Выбрать главу

— И ты?

— А что я? Мы не обо мне пришли говорить. Я люблю свою жену.

— Достойно. — Медленно, как в старом кино, я подхожу к столу Савина и беру в руки фотографию. Там он обнимает своих дочерей. Двух чудесных девочек. У одной кудри как у Семена, у другой его глаза. На снимке мой приятель смеется, глядя в объектив и выглядит таким счастливым, что становится тошно. — Сема, а скажи, ты продолжишь сохранять эту философию и мужскую мудрость, даже когда твоим девочкам станут изменять их мужья?

Савин кривится.

— Разумеется, этого не случится.

— Отчего же? Мужики изменяют всегда, такое правило.

— Это низко, Римма. Даша и Катя не заслуживают такого сравнения, они дети, мои дочки.

— Так я тоже дочка, Сем! — Вскрикиваю я. — Я дочка своего папы, и если он умер, если меня некому защитить, это не значит, что нужно вот так!!!

Слова с трудом прорываются из горла. Каждое через боль, как будто у меня ангина. Как будто я не могу говорить. Прикрываю шею руками и немного подаюсь вперед, чтобы отдышаться.

Какой глупый вышел разговор.

Какая глупая выходит жизнь.

Выпрямляюсь, только когда Семен протягивает мне стакан воды:

— Римм, извини. — Шепчет он. — Я просто не хотел лезть в чужую семью, смалодушничал.

— Не страшно, — не голос, а воронье карканье. Снова кладу руку на горло, не хватало еще заболеть. Хотя, тогда можно закрыться ото всех дома и никого не впускать, а потом, потом обязательно что-нибудь придумаю.

Молча осматриваю кабинет, поднимаю с пола сумочку, иду на выход.

— Римма, — зовет Савин, — понимаю, что сейчас не самый подходящий момент, но ты помнишь, что нужно освободить квартиру? — Я застываю, и в этой позе читается ответ. Как можно помнить о том, чего ты не знала! Семен стонет от досады: — Вот же… ситуация. Но я ничего не могу сделать, квартира то университетская, ее столько лет за Белым держали за заслуги, а как он уволился, так все. Ее на совете Виноградов выбил.

Вспоминаю тучного преподавателя латыни с красным «алкогольным» лицом. Обожал скандалы и квашеную капусту, которой провонял весь свой кабинет. А теперь провоняет и квартиру столько лет бывшую нашей.

— Сколько у меня времени, чтобы ее освободить? — Безразлично кидаю в сторону.

— Недели две, может три. — Вздыхает Савин. — Да, неловко вышло. Было бы проще, если бы ты знала заранее.

Оборачиваюсь. Смотрю в глаза, спрятанные за толстыми стеклами как за бронежилетом, и не понимаю, это все серьезно или он так шутит?

— Я бы знала заранее, Семен Гордеевич, если бы один мудак не покрывал другого.

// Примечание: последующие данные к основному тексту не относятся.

/-! ## The Packetizer (43_packetizer.md) -/

/-- Rules R211 to R213, R224 and R277: PKT_LOAD of a string that passes the output-section check queues the stamped section behind
the others and changes nothing else; onto a full queue it fails ERR_CAPACITY; a string that does not pass fails ERR_SECTION, full
queue or not. -/
def Obligations.PktLoadQueuesStampedSection : Prop :=
  ∀ (ch : Channel) (d : Bytes) (s : State),
    (12 ≤ d.length → d.length ≤ 4093 → declLen d = d.length → byteAt d 0 ≠ stuffByte →
      (s.enc.pkAt ch).queue.length ≠ params.pktQueueDepth →
      ∃ t, exec (.pktLoad ch d) s = .next t ∧
        t.enc.pkAt ch = { s.enc.pkAt ch with queue := (s.enc.pkAt ch).queue ++ [stamp d] } ∧
        EncElsewhere s t ch ∧ t.enc.timeAt ch = s.enc.timeAt ch ∧ t.enc.inflightAt ch = s.enc.inflightAt ch ∧
        SameSchedule s t ∧ t.dmx = s.dmx ∧ Returned s t .ok none []) ∧
    (12 ≤ d.length → d.length ≤ 4093 → declLen d = d.length → byteAt d 0 ≠ stuffByte →
      (s.enc.pkAt ch).queue.length = params.pktQueueDepth →
      ∃ t, exec (.pktLoad ch d) s = .next t ∧ SameUnits s t ∧ Returned s t .errCapacity none []) ∧
    (¬(12 ≤ d.length ∧ d.length ≤ 4093 ∧ declLen d = d.length ∧ byteAt d 0 ≠ stuffByte) →
      ∃ t, exec (.pktLoad ch d) s = .next t ∧ SameUnits s t ∧ Returned s t .errSection none [])

/-- Rules R214, R219, R220 and R222: on an empty queue PKT_NEXT returns, in SIGNAL mode, EXHAUSTED with no packet and no change of
state; in STUFF mode a stuffing packet that repeats the last counter, with the Packetizer as it was and the packet time
advanced. -/
def Obligations.PktNextOnEmptyQueue : Prop :=
  ∀ (ch : Channel) (s : State), (s.enc.pkAt ch).queue = [] →
    ((s.enc.pkAt ch).mode = .signal →
      ∃ t, exec (.pktNext ch) s = .next t ∧ SameUnits s t ∧ Returned s t .exhausted none []) ∧
    (∀ P : Params, GoodEnc P s.enc → (s.enc.pkAt ch).mode = .stuff →
      ∃ t, exec (.pktNext ch) s = .next t ∧
        Returned s t .ok
          (some (.packet ⟨ch, (s.enc.pkAt ch).cc - 1, false, false, List.replicate 184 0xFF#8⟩)) [] ∧
        t.enc.pkAt ch = s.enc.pkAt ch ∧ t.enc.timeAt ch = s.enc.timeAt ch + 1 ∧
        t.enc.inflightAt ch = s.enc.inflightAt ch ∧ EncElsewhere s t ch ∧ SameSchedule s t ∧ t.dmx = s.dmx)

/-- Rules R214, R218, R222 and R251: with sections queued PKT_NEXT returns one built packet with the channel's counter, which it
advances, as it does the packet time. When the queue becomes empty the entry in flight, if any, ends its emission; no other entry
changes. -/
def Obligations.PktNextBuildsPacket : Prop :=
  ∀ (P : Params) (ch : Channel) (s : State), GoodEnc P s.enc → (s.enc.pkAt ch).queue ≠ [] →
    ∃ t k, exec (.pktNext ch) s = .next t ∧ Returned s t .ok (some (.packet k)) [] ∧ k.channel = ch ∧
      k.cc = (s.enc.pkAt ch).cc ∧ k.scrambled = false ∧ k.payload.length = 184 ∧
      (k, t.enc.pkAt ch) = (s.enc.pkAt ch).build ch ∧ (t.enc.pkAt ch).cc = (s.enc.pkAt ch).cc + 1 ∧
      (t.enc.pkAt ch).mode = (s.enc.pkAt ch).mode ∧ t.enc.timeAt ch = s.enc.timeAt ch + 1 ∧
      t.enc.inflightAt ch = (if (t.enc.pkAt ch).queue = [] then none else s.enc.inflightAt ch) ∧
      EncElsewhere s t ch ∧ t.enc.nextId = s.enc.nextId ∧ t.dmx = s.dmx ∧
      ∀ i, t.enc.entryAt i =
        if (t.enc.pkAt ch).queue = [] ∧ s.enc.inflightAt ch = some i then
          (s.enc.entryAt i).map fun n => { n with state := .scheduled }
        else s.enc.entryAt i

/-- Rules R215 to R217: a built payload is the pointer byte if the flag is set, then section bytes in order, then stuffing to 184
bytes: with the flag as many bytes as fit and are queued, without it as many as fit of the head section's tail; at least one. No
byte is lost or repeated between the packet and what stays queued. -/
def Obligations.BuildSendsBytesInOrder : Prop :=
  ∀ (p : Params) (q : Packetizer) (c : Channel), GoodPk p q → q.queue ≠ [] →
    ∃ n, n = (if (q.build c).1.pusi = true then min (184 - q.pointer.length) q.remaining.length
        else min 184 ((q.queue.headD []).length - q.off)) ∧
      1 ≤ n ∧ n ≤ q.remaining.length ∧ q.pointer.length + n ≤ 184 ∧
      ((q.build c).1.pusi = true ↔ q.pointer.length = 1) ∧ ((q.build c).1.pusi = false ↔ q.pointer = []) ∧
      (q.build c).1.payload =
        q.pointer ++ q.remaining.take n ++ List.replicate (184 - (q.pointer.length + n)) 0xFF#8 ∧
      (q.build c).2.remaining = q.remaining.drop n ∧ (q.build c).2.queue <:+ q.queue ∧ GoodPk p (q.build c).2

/-- Rule R215: the flag is set exactly when a section's first byte is in the packet, and the pointer gives the count of bytes
before that first byte: with the flag, the byte at the pointer is the first byte of the section that begins; without it, every
section byte sent is of the head section's tail. -/
def Obligations.FlagMarksSectionStart : Prop :=
  ∀ (p : Params) (q : Packetizer) (c : Channel) (x : Bytes) (rest : List Bytes), GoodPk p q → q.queue = x :: rest →
    ((q.build c).1.pusi = true →
      ∃ (ptr : Byte) (y : Bytes), q.pointer = [ptr] ∧ (if q.off = 0 then some x else rest.head?) = some y ∧
        ptr.toNat = (if q.off = 0 then 0 else x.length - q.off) ∧ 1 + ptr.toNat < 184 ∧
        byteAt (q.build c).1.payload (1 + ptr.toNat) = byteAt y 0) ∧
    ((q.build c).1.pusi = false →
      q.pointer = [] ∧ q.off ≠ 0 ∧ (q.build c).1.payload.take (min 184 (x.length - q.off)) = (x.drop q.off).take 184 ∧
        ((q.build c).2.queue = x :: rest ∨ ((q.build c).2.queue = rest ∧ (q.build c).2.off = 0)))

/-- Rule R221: PKT_CONFIG sets the channel's mode and changes nothing else. -/
def Obligations.PktConfigSetsMode : Prop :=
  ∀ (ch : Channel) (m : PktMode) (s : State),
    ∃ t, exec (.pktConfig ch m) s = .next t ∧ t.enc.pkAt ch = { s.enc.pkAt ch with mode := m } ∧
      EncElsewhere s t ch ∧ t.enc.timeAt ch = s.enc.timeAt ch ∧ t.enc.inflightAt ch = s.enc.inflightAt ch ∧
      SameSchedule s t ∧ t.dmx = s.dmx ∧ Returned s t .ok none []

/-- Rule R225: the packets of sections loaded onto one channel, emitted until the queue is empty (and any stuffing packets after
that), and fed in order to a fresh DMX channel, give SECTION_COMPLETED for each stamped section, in order, byte for byte. Where a
finite AGG_CAPACITY has the model refuse a FEED there is nothing to compare (rule R197). -/
def Obligations.PacketizedSectionsArriveInOrder : Prop :=
  ∀ (p : Params) (c d : Channel) (xs : List Bytes) (n : Nat) (e e' : Enc) (ks : List Packet) (evs : List Event)
    (r : ChanRec),
    (∀ x ∈ xs, outputSectionOk x = true) → (e.pkAt c).queue = xs.map stamp → (e.pkAt c).off = 0 →
    e.emitMany c n = (ks, e') → (e'.pkAt c).queue = [] → feedAll p d ks ChanRec.fresh = .ok (evs, r) →
      evs.filterMap Event.completedSection = xs.map stamp

/-! ## The cycle scheduler (44_cycling.md) -/

/-- Rule R242: CYC_ADD of an interval and a well-formed table registers an entry under the next id, SCHEDULED and due at once,
returns the id, and changes nothing else. -/
def Obligations.CycAddRegistersEntry : Prop :=
  ∀ (ch : Channel) (interval : BitVec 32) (tbl : List Bytes) (s : State), 1 ≤ tbl.length → tbl.length ≤ 256 →
    (∀ x ∈ tbl, outputSectionOk x = true) → interval ≠ 0 → s.enc.entries.length ≠ params.maxEntries →
    s.enc.nextId ≠ 32768 →
      ∃ t, exec (.cycAdd ch (cycAddOperand interval tbl)) s = .next t ∧
        Returned s t .ok (some (.entryId (BitVec.ofNat 15 s.enc.nextId))) [] ∧
        t.enc.entryAt s.enc.nextId = some ⟨ch, interval, tbl, s.enc.timeAt ch, .scheduled⟩ ∧
        (∀ i, i ≠ s.enc.nextId → t.enc.entryAt i = s.enc.entryAt i) ∧ t.enc.nextId = s.enc.nextId + 1 ∧
        (∀ c, t.enc.pkAt c = s.enc.pkAt c ∧ t.enc.timeAt c = s.enc.timeAt c ∧
          t.enc.inflightAt c = s.enc.inflightAt c) ∧ t.dmx = s.dmx

/-- Rules R242 and R277: the failures of CYC_ADD, each before the next: a short operand or a malformed table, interval 0, no entry
or no id left. -/
def Obligations.CycAddFailuresInOrder : Prop :=
  ∀ (ch : Channel) (d : Bytes) (s : State),
    ((d.length < 6 ∨ parseTable (d.drop 4) = none) →
      ∃ t, exec (.cycAdd ch d) s = .next t ∧ SameUnits s t ∧ Returned s t .errSection none []) ∧
    (6 ≤ d.length → parseTable (d.drop 4) ≠ none → be32 d 0 = 0 →
      ∃ t, exec (.cycAdd ch d) s = .next t ∧ SameUnits s t ∧ Returned s t .errInterval none []) ∧
    (6 ≤ d.length → parseTable (d.drop 4) ≠ none → be32 d 0 ≠ 0 →
      (s.enc.entries.length = params.maxEntries ∨ s.enc.nextId = 32768) →
      ∃ t, exec (.cycAdd ch d) s = .next t ∧ SameUnits s t ∧ Returned s t .errCapacity none [])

Так что, Виноградова предупреди, чтобы не торопился, я съеду не раньше чем через три недели.

Когда я возвращаюсь в машину, в голове становится так тихо, что даже полет комара на этом фоне звучит канонадой. Я погружаюсь в вакуум, где нет ничего и никого больше. В руках телефон, на котором открыта моя страница в инстаграм, где висит больше сотни непрочитанных. От фанатов Белого, которые обвиняют меня в болезни кумира (не досмотрела, не уберегла, лично толкнула машину в Неву). Я не в состоянии читать все ветки диалогов, но вижу, как люди делятся на два лагеря. Одни поддерживают Аню, засветившуюся после пресс конференции. Другие считают Кузнецову простушкой, недостойной их гения. Единственное что объединяет эти две группы — ненависть ко мне.

Я закрываю глаза.

В фильмах, которые я смотрела когда-то, женщина на распутье шла в парикмахерскую и делала себе каре. Вот только мне нравится моя прическа, и я не собираюсь ничего стричь. И стиль в одежде тоже нравится. И мне нечего выкидывать из дома, потому что в квартире моей всегда чисто и уютно. И резать вещи Белого на лоскуты я тоже не хочу.

Я даже не знаю, как спустить пар, что сделать, чтобы стало легче? Измениться? Но зачем? Куда?! Я симпатичная, умная, понимающая женщина с хорошим образование и музыкальным слухом. Я отличная жена, партнер, друг, любовница. Я сделала все для своей семьи, для своего мужа.